Много было интересных фигур, всех не перечислить. Была прекрасная молодежь, очень культурная, прошедшая техническую школу при судостроительном заводе. Она понимала руководителя с полуслова. Революционная пропаганда оказалась, таким образом, несравненно доступнее, чем рисовалась в мечтах. Нас поражала и опьяняла высокая продуктивность работы. Из рассказов о революционной деятельности мы знали, что число распропагандированных рабочих выражалось обычно немногими единицами. Революционер, который привлек двух-трех рабочих, считал это неплохим успехом. У нас же число рабочих, входивших и желавших входить в кружки, казалось практически неограниченным. Недостаток был только за руководителями. Не хватало литературы. Руководители рвали друг у друга из рук один-единственный заношенный рукописный экземпляр "Коммунистического манифеста" Маркса-Энгельса, списанный разными почерками в Одессе, с многочисленными пропусками и искажениями.

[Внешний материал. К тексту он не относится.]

/-! ### dropReq -/
@[simp] theorem State.dropReq_pending (s : State) (id : Nat) : (s.dropReq id).pending = s.pending := rfl
@[simp] theorem State.dropReq_clk (s : State) (id : Nat) : (s.dropReq id).clk = s.clk := rfl
@[simp] theorem State.dropReq_crs (s : State) (id : Nat) : (s.dropReq id).crs = s.crs := rfl
@[simp] theorem State.dropReq_insts (s : State) (id : Nat) : (s.dropReq id).insts = s.insts := rfl
@[simp] theorem State.dropReq_nid (s : State) (id : Nat) : (s.dropReq id).nid = s.nid := rfl
@[simp] theorem State.dropReq_cfg (s : State) (id : Nat) : (s.dropReq id).cfg = s.cfg := rfl
@[simp] theorem State.dropReq_parts (s : State) (id : Nat) : (s.dropReq id).parts = s.parts := rfl
@[simp] theorem State.dropReq_tenants (s : State) (id : Nat) : (s.dropReq id).tenants = s.tenants := rfl
@[simp] theorem State.dropReq_pttStatus (s : State) (id : Nat) : (s.dropReq id).pttStatus = s.pttStatus := rfl
@[simp] theorem State.dropReq_streams (s : State) (id : Nat) : (s.dropReq id).streams = s.streams := rfl
@[simp] theorem State.dropReq_serialNo (s : State) (id : Nat) : (s.dropReq id).serialNo = s.serialNo := rfl
@[simp] theorem State.dropReq_ports (s : State) (id : Nat) : (s.dropReq id).ports = s.ports := rfl
@[simp] theorem State.dropReq_xpt (s : State) (id : Nat) : (s.dropReq id).xpt = s.xpt := rfl
@[simp] theorem State.dropReq_msh (s : State) (id : Nat) : (s.dropReq id).msh = s.msh := rfl
@[simp] theorem State.dropReq_til (s : State) (id : Nat) : (s.dropReq id).til = s.til := rfl
@[simp] theorem State.dropReq_dram (s : State) (id : Nat) : (s.dropReq id).dram = s.dram := rfl
@[simp] theorem State.dropReq_dir (s : State) (id : Nat) : (s.dropReq id).dir = s.dir := rfl
@[simp] theorem State.dropReq_eng (s : State) (id : Nat) : (s.dropReq id).eng = s.eng := rfl
@[simp] theorem State.dropReq_arr (s : State) (id : Nat) : (s.dropReq id).arr = s.arr := rfl
@[simp] theorem State.dropReq_sec (s : State) (id : Nat) : (s.dropReq id).sec = s.sec := rfl
@[simp] theorem State.dropReq_hosts (s : State) (id : Nat) : (s.dropReq id).hosts = s.hosts := rfl
@[simp] theorem State.dropReq_pwr (s : State) (id : Nat) : (s.dropReq id).pwr = s.pwr := rfl
@[simp] theorem State.dropReq_flt (s : State) (id : Nat) : (s.dropReq id).flt = s.flt := rfl
@[simp] theorem State.dropReq_boot (s : State) (id : Nat) : (s.dropReq id).boot = s.boot := rfl
@[simp] theorem State.dropReq_sbd (s : State) (id : Nat) : (s.dropReq id).sbd = s.sbd := rfl
@[simp] theorem State.dropReq_out (s : State) (id : Nat) : (s.dropReq id).out = s.out := rfl

/-! ### What is read after a write, at every index -/
theorem State.inst_setInst (s : State) (i j : Nat) (x : Inst) : (s.setInst i x).inst j = if j = i then x else s.inst j := Tbl.get_put ..
@[simp] theorem State.inst_setInst_same (s : State) (i : Nat) (x : Inst) : (s.setInst i x).inst i = x := Tbl.get_put_same ..
theorem State.part_setPart (s : State) (i j : Nat) (x : Part) : (s.setPart i x).part j = if j = i then x else s.part j := Tbl.get_put ..
@[simp] theorem State.part_setPart_same (s : State) (i : Nat) (x : Part) : (s.setPart i x).part i = x := Tbl.get_put_same ..
theorem State.tenant_setTenant (s : State) (i j : Nat) (x : Tenant) : (s.setTenant i x).tenant j = if j = i then x else s.tenant j := Tbl.get_put ..
@[simp] theorem State.tenant_setTenant_same (s : State) (i : Nat) (x : Tenant) : (s.setTenant i x).tenant i = x := Tbl.get_put_same ..
theorem State.stream_setStream (s : State) (i j : Nat) (x : Stream) : (s.setStream i x).stream j = if j = i then x else s.stream j := Tbl.get_put ..
@[simp] theorem State.stream_setStream_same (s : State) (i : Nat) (x : Stream) : (s.setStream i x).stream i = x := Tbl.get_put_same ..
theorem State.port_setPort (s : State) (i j : Nat) (x : Port) : (s.setPort i x).port j = if j = i then x else s.port j := Tbl.get_put ..
@[simp] theorem State.port_setPort_same (s : State) (i : Nat) (x : Port) : (s.setPort i x).port i = x := Tbl.get_put_same ..
theorem State.host_setHost (s : State) (i j : Nat) (x : HostPort) : (s.setHost i x).host j = if j = i then x else s.host j := Tbl.get_put ..
@[simp] theorem State.host_setHost_same (s : State) (i : Nat) (x : HostPort) : (s.setHost i x).host i = x := Tbl.get_put_same ..
theorem State.mig_setMig (s : State) (i j : Nat) (x : Mig) : (s.setMig i x).mig j = if j = i then x else s.mig j := Tbl.get_put ..
@[simp] theorem State.mig_setMig_same (s : State) (i : Nat) (x : Mig) : (s.setMig i x).mig i = x := Tbl.get_put_same ..
theorem State.use_setUse (s : State) (i j : Nat) (x : TileUse) : (s.setUse i x).use j = if j = i then x else s.use j := Tbl.get_put ..
@[simp] theorem State.use_setUse_same (s : State) (i : Nat) (x : TileUse) : (s.setUse i x).use i = x := Tbl.get_put_same ..
theorem State.chan_setChan (s : State) (i j : Nat) (x : Chan) : (s.setChan i x).chan j = if j = i then x else s.chan j := Tbl.get_put ..
@[simp] theorem State.chan_setChan_same (s : State) (i : Nat) (x : Chan) : (s.setChan i x).chan i = x := Tbl.get_put_same ..
theorem State.queue_setQueue (s : State) (i j : Nat) (x : Queue) : (s.setQueue i x).queue j = if j = i then x else s.queue j := Tbl.get_put ..
@[simp] theorem State.queue_setQueue_same (s : State) (i : Nat) (x : Queue) : (s.setQueue i x).queue i = x := Tbl.get_put_same ..
theorem State.col_setCol (s : State) (i j : Nat) (x : Col) : (s.setCol i x).col j = if j = i then x else s.col j := Tbl.get_put ..
@[simp] theorem State.col_setCol_same (s : State) (i : Nat) (x : Col) : (s.setCol i x).col i = x := Tbl.get_put_same ..
theorem State.pin_setPin (s : State) (i j : Nat) (x : Pin) : (s.setPin i x).pin j = if j = i then x else s.pin j := Tbl.get_put ..
@[simp] theorem State.pin_setPin_same (s : State) (i : Nat) (x : Pin) : (s.setPin i x).pin i = x := Tbl.get_put_same ..
theorem State.slip_setSlip (s : State) (i j : Nat) (x : Slip) : (s.setSlip i x).slip j = if j = i then x else s.slip j := Tbl.get_put ..
@[simp] theorem State.slip_setSlip_same (s : State) (i : Nat) (x : Slip) : (s.setSlip i x).slip i = x := Tbl.get_put_same ..
theorem State.wd_setWd (s : State) (i j : Nat) (x : Wd) : (s.setWd i x).wd j = if j = i then x else s.wd j := Tbl.get_put ..
@[simp] theorem State.wd_setWd_same (s : State) (i : Nat) (x : Wd) : (s.setWd i x).wd i = x := Tbl.get_put_same ..
theorem State.secPort_setSecPort (s : State) (i j : Nat) (x : SecPort) : (s.setSecPort i x).secPort j = if j = i then x else s.secPort j := Tbl.get_put ..
@[simp] theorem State.secPort_setSecPort_same (s : State) (i : Nat) (x : SecPort) : (s.setSecPort i x).secPort i = x := Tbl.get_put_same ..
theorem State.bank_setBank (s : State) (i j : Nat) (x : Bank) : (s.setBank i x).bank j = if j = i then x else s.bank j := Tbl.get_put ..
@[simp] theorem State.bank_setBank_same (s : State) (i : Nat) (x : Bank) : (s.setBank i x).bank i = x := Tbl.get_put_same ..
theorem State.rank_setRank (s : State) (i j : Nat) (x : Rank) : (s.setRank i x).rank j = if j = i then x else s.rank j := Tbl.get_put ..
@[simp] theorem State.rank_setRank_same (s : State) (i : Nat) (x : Rank) : (s.setRank i x).rank i = x := Tbl.get_put_same ..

Вскоре мы сами начали создавать литературу. Это и было собственно началом моей литературной работы. Оно почти совпало с началом революционной работы. Я писал прокламации или статьи, затем переписывал их печатными буквами для гектографа. О пишущих машинках тогда еще не подозревали. Я выводил печатные буквы с величайшей тщательностью, считая делом чести добиться того, чтобы даже плохо грамотному рабочему можно было без труда разобрать прокламацию, сошедшую с нашего гектографа. Каждая страница требовала не менее двух часов. Иногда я в течение недели не разгибал спины, отрываясь только для собраний и занятий в кружках. Зато какое чувство удовлетворения доставляли сведения с заводов и с цехов о том, как рабочие жадно читали, передавали друг другу и горячо обсуждали таинственные листки с лиловыми буквами. Они воображали себе автора листков могущественной и таинственной фигурой, которая проникает во все заводы, знает, что происходит в цехах, и через 24 часа уже отвечает на события свежими листками.

Первоначально мы варили гектограф и печатали прокламации у себя в комнате по ночам. Кто-нибудь стоял во дворе на страже. В открытой печке заготовлены были спички и керосин, чтоб в случае опасности сжечь улики. Все было крайне наивно. Но николаевские жандармы были тогда немногим опытнее нас. Позже мы перенесли свою печатню на квартиру пожилого рабочего, который потерял зрение при несчастном случае в цехе. Квартиру он предоставил нам без колебаний. "Для слепого везде тюрьма", — говорил он со спокойной усмешкой. Постепенно мы сосредоточивали у него большой запас глицерина, желатина и бумаги. Работали ночью. Запущенная комната с потолком над самой головой имела жалкий, поистине нищенский вид. На железной печке мы готовили революционное варево, выливая его затем на жестяной лист. Слепой уверенней всех двигался в полутемной комнате, помогая нам. Молодой рабочий и работница с благоговением взглядывали друг на друга, когда я снимал с гектографа свежеотпечатанный лист. Если б сверху "трезвым" взглядом поглядеть на эту группку молодежи, копошащейся в полутьме вокруг жалкого гектографа, — какой убогой фантазией представился бы ее замысел повалить могущественное вековое государство? И однако же замысел удался на протяжении одного человеческого поколения: до 1905 г. прошло с тех ночей всего восемь лет, до 1917-го — неполных двадцать лет.